Thursday, April 13, 2023

speak

I've always been interested in the eloquence of non-verbal communication. Like gestures, for example. A gesture - a mere position of the hand - can say so much. 

That's why I like the music video of Christina Aguilera's Fighter so much. You see the moth that's struggling to fly, then the feet of the ballerina and she's on her toes but it looks wrong and painful and she has some kind of crutches....and then the hands...with their intricate and precise, and yet chaotic, movements that are so expressive of pain....and beauty. Then back to the moth, and so on. It's a masterpiece. 

Even with words, the slightest intonation, the smallest modulation in a speaker's or singer's voice, can be so expressive. 

Some people are too polished. They know all the right gestures to make, how to stand, where to pause, but their performance is so tightly controlled that it's asphyxiated. Just like with art, how the materials need to be a little bit unmanageable, with teaching and public speaking, there needs to be an element of fear. 

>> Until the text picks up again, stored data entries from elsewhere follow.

/-! `State.modStk` -/

@[simp] theorem State.modStk_pending (s : State) (k : Nat) (f : Hbm → Hbm) : (s.modStk k f).pending = s.pending := rfl
@[simp] theorem State.modStk_mgt (s : State) (k : Nat) (f : Hbm → Hbm) : (s.modStk k f).mgt = s.mgt := rfl
@[simp] theorem State.modStk_pwr (s : State) (k : Nat) (f : Hbm → Hbm) : (s.modStk k f).pwr = s.pwr := rfl
@[simp] theorem State.modStk_ras (s : State) (k : Nat) (f : Hbm → Hbm) : (s.modStk k f).ras = s.ras := rfl
@[simp] theorem State.modStk_sec (s : State) (k : Nat) (f : Hbm → Hbm) : (s.modStk k f).sec = s.sec := rfl
@[simp] theorem State.modStk_lnk (s : State) (k : Nat) (f : Hbm → Hbm) : (s.modStk k f).lnk = s.lnk := rfl
@[simp] theorem State.modStk_hng (s : State) (k : Nat) (f : Hbm → Hbm) : (s.modStk k f).hng = s.hng := rfl
@[simp] theorem State.modStk_fab (s : State) (k : Nat) (f : Hbm → Hbm) : (s.modStk k f).fab = s.fab := rfl
@[simp] theorem State.modStk_prt (s : State) (k : Nat) (f : Hbm → Hbm) : (s.modStk k f).prt = s.prt := rfl
@[simp] theorem State.modStk_cab (s : State) (k : Nat) (f : Hbm → Hbm) : (s.modStk k f).cab = s.cab := rfl
@[simp] theorem State.modStk_shf (s : State) (k : Nat) (f : Hbm → Hbm) : (s.modStk k f).shf = s.shf := rfl
@[simp] theorem State.modStk_pol (s : State) (k : Nat) (f : Hbm → Hbm) : (s.modStk k f).pol = s.pol := rfl
@[simp] theorem State.modStk_tum (s : State) (k : Nat) (f : Hbm → Hbm) : (s.modStk k f).tum = s.tum := rfl
@[simp] theorem State.modStk_hbmStk (s : State) (k : Nat) (f : Hbm → Hbm) : (s.modStk k f).hbmStk = modNth s.hbmStk k f := rfl
@[simp] theorem State.modStk_latch (s : State) (k : Nat) (f : Hbm → Hbm) : (s.modStk k f).latch = s.latch := rfl
@[simp] theorem State.modStk_latchRet (s : State) (k : Nat) (f : Hbm → Hbm) : (s.modStk k f).latchRet = s.latchRet := rfl
@[simp] theorem State.modStk_rcRet (s : State) (k : Nat) (f : Hbm → Hbm) : (s.modStk k f).rcRet = s.rcRet := rfl
@[simp] theorem State.modStk_arb (s : State) (k : Nat) (f : Hbm → Hbm) : (s.modStk k f).arb = s.arb := rfl
@[simp] theorem State.modStk_desc (s : State) (k : Nat) (f : Hbm → Hbm) : (s.modStk k f).desc = s.desc := rfl
@[simp] theorem State.modStk_allocs (s : State) (k : Nat) (f : Hbm → Hbm) : (s.modStk k f).allocs = s.allocs := rfl
@[simp] theorem State.modStk_allocNext (s : State) (k : Nat) (f : Hbm → Hbm) : (s.modStk k f).allocNext = s.allocNext := rfl
@[simp] theorem State.modStk_hbm (s : State) (k : Nat) (f : Hbm → Hbm) : (s.modStk k f).hbm = s.hbm := rfl
@[simp] theorem State.modStk_shelf (s : State) (k : Nat) (f : Hbm → Hbm) : (s.modStk k f).shelf = s.shelf := rfl
@[simp] theorem State.modStk_flash (s : State) (k : Nat) (f : Hbm → Hbm) : (s.modStk k f).flash = s.flash := rfl
@[simp] theorem State.modStk_writes (s : State) (k : Nat) (f : Hbm → Hbm) : (s.modStk k f).writes = s.writes := rfl
@[simp] theorem State.modStk_nextWrite (s : State) (k : Nat) (f : Hbm → Hbm) : (s.modStk k f).nextWrite = s.nextWrite := rfl
@[simp] theorem State.modStk_side (s : State) (k : Nat) (f : Hbm → Hbm) : (s.modStk k f).side = s.side := rfl
@[simp] theorem State.modStk_stat (s : State) (k : Nat) (f : Hbm → Hbm) : (s.modStk k f).stat = s.stat := rfl
@[simp] theorem State.modStk_freeCtr (s : State) (k : Nat) (f : Hbm → Hbm) : (s.modStk k f).freeCtr = s.freeCtr := rfl

/-! `State.modCtx` -/

@[simp] theorem State.modCtx_pending (s : State) (p : Nat) (f : Ctx → Ctx) : (s.modCtx p f).pending = s.pending := rfl
@[simp] theorem State.modCtx_mgt (s : State) (p : Nat) (f : Ctx → Ctx) : (s.modCtx p f).mgt = s.mgt := rfl
@[simp] theorem State.modCtx_pwr (s : State) (p : Nat) (f : Ctx → Ctx) : (s.modCtx p f).pwr = s.pwr := rfl
@[simp] theorem State.modCtx_ras (s : State) (p : Nat) (f : Ctx → Ctx) : (s.modCtx p f).ras = s.ras := rfl
@[simp] theorem State.modCtx_sec (s : State) (p : Nat) (f : Ctx → Ctx) : (s.modCtx p f).sec = s.sec := rfl
@[simp] theorem State.modCtx_lnk (s : State) (p : Nat) (f : Ctx → Ctx) : (s.modCtx p f).lnk = s.lnk := rfl
@[simp] theorem State.modCtx_hng (s : State) (p : Nat) (f : Ctx → Ctx) : (s.modCtx p f).hng = s.hng := rfl
@[simp] theorem State.modCtx_fab (s : State) (p : Nat) (f : Ctx → Ctx) : (s.modCtx p f).fab = s.fab := rfl
@[simp] theorem State.modCtx_prt (s : State) (p : Nat) (f : Ctx → Ctx) : (s.modCtx p f).prt = modNth s.prt p fun q => { q with ctx := q.ctx.map f } := rfl
@[simp] theorem State.modCtx_cab (s : State) (p : Nat) (f : Ctx → Ctx) : (s.modCtx p f).cab = s.cab := rfl
@[simp] theorem State.modCtx_shf (s : State) (p : Nat) (f : Ctx → Ctx) : (s.modCtx p f).shf = s.shf := rfl
@[simp] theorem State.modCtx_pol (s : State) (p : Nat) (f : Ctx → Ctx) : (s.modCtx p f).pol = s.pol := rfl
@[simp] theorem State.modCtx_tum (s : State) (p : Nat) (f : Ctx → Ctx) : (s.modCtx p f).tum = s.tum := rfl
@[simp] theorem State.modCtx_hbmStk (s : State) (p : Nat) (f : Ctx → Ctx) : (s.modCtx p f).hbmStk = s.hbmStk := rfl
@[simp] theorem State.modCtx_latch (s : State) (p : Nat) (f : Ctx → Ctx) : (s.modCtx p f).latch = s.latch := rfl
@[simp] theorem State.modCtx_latchRet (s : State) (p : Nat) (f : Ctx → Ctx) : (s.modCtx p f).latchRet = s.latchRet := rfl
@[simp] theorem State.modCtx_rcRet (s : State) (p : Nat) (f : Ctx → Ctx) : (s.modCtx p f).rcRet = s.rcRet := rfl
@[simp] theorem State.modCtx_arb (s : State) (p : Nat) (f : Ctx → Ctx) : (s.modCtx p f).arb = s.arb := rfl
@[simp] theorem State.modCtx_desc (s : State) (p : Nat) (f : Ctx → Ctx) : (s.modCtx p f).desc = s.desc := rfl
@[simp] theorem State.modCtx_allocs (s : State) (p : Nat) (f : Ctx → Ctx) : (s.modCtx p f).allocs = s.allocs := rfl
@[simp] theorem State.modCtx_allocNext (s : State) (p : Nat) (f : Ctx → Ctx) : (s.modCtx p f).allocNext = s.allocNext := rfl
@[simp] theorem State.modCtx_hbm (s : State) (p : Nat) (f : Ctx → Ctx) : (s.modCtx p f).hbm = s.hbm := rfl
@[simp] theorem State.modCtx_shelf (s : State) (p : Nat) (f : Ctx → Ctx) : (s.modCtx p f).shelf = s.shelf := rfl
@[simp] theorem State.modCtx_flash (s : State) (p : Nat) (f : Ctx → Ctx) : (s.modCtx p f).flash = s.flash := rfl
@[simp] theorem State.modCtx_writes (s : State) (p : Nat) (f : Ctx → Ctx) : (s.modCtx p f).writes = s.writes := rfl
@[simp] theorem State.modCtx_nextWrite (s : State) (p : Nat) (f : Ctx → Ctx) : (s.modCtx p f).nextWrite = s.nextWrite := rfl
@[simp] theorem State.modCtx_side (s : State) (p : Nat) (f : Ctx → Ctx) : (s.modCtx p f).side = s.side := rfl
@[simp] theorem State.modCtx_stat (s : State) (p : Nat) (f : Ctx → Ctx) : (s.modCtx p f).stat = s.stat := rfl
@[simp] theorem State.modCtx_freeCtr (s : State) (p : Nat) (f : Ctx → Ctx) : (s.modCtx p f).freeCtr = s.freeCtr := rfl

That's what has made me love teaching so much, because I used to be terrified of speaking in front of people. So, when I was able to do it, it was a real thrill. And the fear was gone. When you've been afraid of something and then you can do it, it's such a buzz. 

It was becoming a Christian and how devastating that was that 1. drew me to education because I was starving for something good to grasp a hold of and 2. empowered me to teach by compelling me to overcome my fear of speaking in front of people, because when I became a Christian I thought I had to tell everybody I came in contact with about God. So, I learnt to speak even when it was the last thing I wanted to do and the most uncomfortable act imaginable.